(About this task)
Each record must appear in the answer exactly as it does in the data.

(Supplied material)
-- -- --

-- ==== Sys2Proof/Config.lean ====
section
/-! DEFINITION. What an implementation fixes (`00_scope.md` R6) and the values the spec leaves open
(`any(n)` of R13; `93_implementation_defined.md` U1, U2). -/

namespace Sys2Proof

/-- How many block tasks may be in `T_RUN` together: the spec's `NLANES`, "1 or more" (R6), which a
model may also take unbounded (R195). -/
inductive Lanes where
  /-- No limit. -/
  | unbounded
  /-- `NLANES = extra + 1`, so that `NLANES` is at least 1. -/
  | bounded (extra : Nat)
  deriving DecidableEq, Repr

/-- The two open parameters of the block (R6, `92_eei_decisions.md` D11, D12). They are arguments of
the model, not state of the block (R41): no step writes them. -/
structure Params where
  /-- The last index of `IN` and of `OUT`: `MAXBLOCKS - 1`. Its type makes `MAXBLOCKS` 1 to 65536. -/
  lastBlock : Fin 65536
  /-- `NLANES`. -/
  lanes : Lanes
  deriving DecidableEq, Repr

/-- `MAXBLOCKS` (R6). -/
def Params.maxBlocks (p : Params) : Nat := p.lastBlock.val + 1

/-- The two block memories (R34, R35). -/
inductive BlockArray where
  /-- `IN`. -/
  | input
  /-- `OUT`. -/
  | output
  deriving DecidableEq, Repr

/-- FREE VALUE. The byte that address `addr` of a block array holds when nothing has written it since
the last reset (R44, U1). It has no body, so nothing can be proved of it. The second argument counts
the resets so far, so two reads between the same two resets agree (U1), and nothing ties the contents
before a reset to the contents after it. Log entry 3. -/
opaque Config.unwrittenByte : BlockArray → (resets : Nat) → (addr : Nat) → Byte

/-- FREE VALUE. What the port returns for a read of any index but `STATUS` while `BUSY` is 1 (R70, U2).
It has no body. Its argument counts such reads, so that two of them need not agree. Log entry 4. -/
opaque Config.busyRead : (readsSoFar : Nat) → Block

end Sys2Proof
end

-- -- --

(Response)
-- ==== Sys2Proof/Config.lean ====
section
/-! DEFINITION. What an implementation fixes (`00_scope.md` R6) and the values the spec leaves open
(`any(n)` of R13; `93_implementation_defined.md` U1, U2). -/

namespace Sys2Proof

/-- How many block tasks may be in `T_RUN` together: the spec's `NLANES`, "1 or more" (R6), which a
model may also take unbounded (R195). -/
inductive Lanes where
  /-- No limit. -/
  | unbounded
  /-- `NLANES = extra + 1`, so that `NLANES` is at least 1. -/
  | bounded (extra : Nat)
  deriving DecidableEq, Repr

/-- The two open parameters of the block (R6, `92_eei_decisions.md` D11, D12). They are arguments of
the model, not state of the block (R41): no step writes them. -/
structure Params where
  /-- The last index of `IN` and of `OUT`: `MAXBLOCKS - 1`. Its type makes `MAXBLOCKS` 1 to 65536. -/
  lastBlock : Fin 65536
  /-- `NLANES`. -/
  lanes : Lanes
  deriving DecidableEq, Repr

/-- `MAXBLOCKS` (R6). -/
def Params.maxBlocks (p : Params) : Nat := p.lastBlock.val + 1

/-- The two block memories (R34, R35). -/
inductive BlockArray where
  /-- `IN`. -/
  | input
  /-- `OUT`. -/
  | output
  deriving DecidableEq, Repr

/-- FREE VALUE. The byte that address `addr` of a block array holds when nothing has written it since
the last reset (R44, U1). It has no body, so nothing can be proved of it. The second argument counts
the resets so far, so two reads between the same two resets agree (U1), and nothing ties the contents
before a reset to the contents after it. Log entry 3. -/
opaque Config.unwrittenByte : BlockArray → (resets : Nat) → (addr : Nat) → Byte

/-- FREE VALUE. What the port returns for a read of any index but `STATUS` while `BUSY` is 1 (R70, U2).
It has no body. Its argument counts such reads, so that two of them need not agree. Log entry 4. -/
opaque Config.busyRead : (readsSoFar : Nat) → Block

end Sys2Proof
end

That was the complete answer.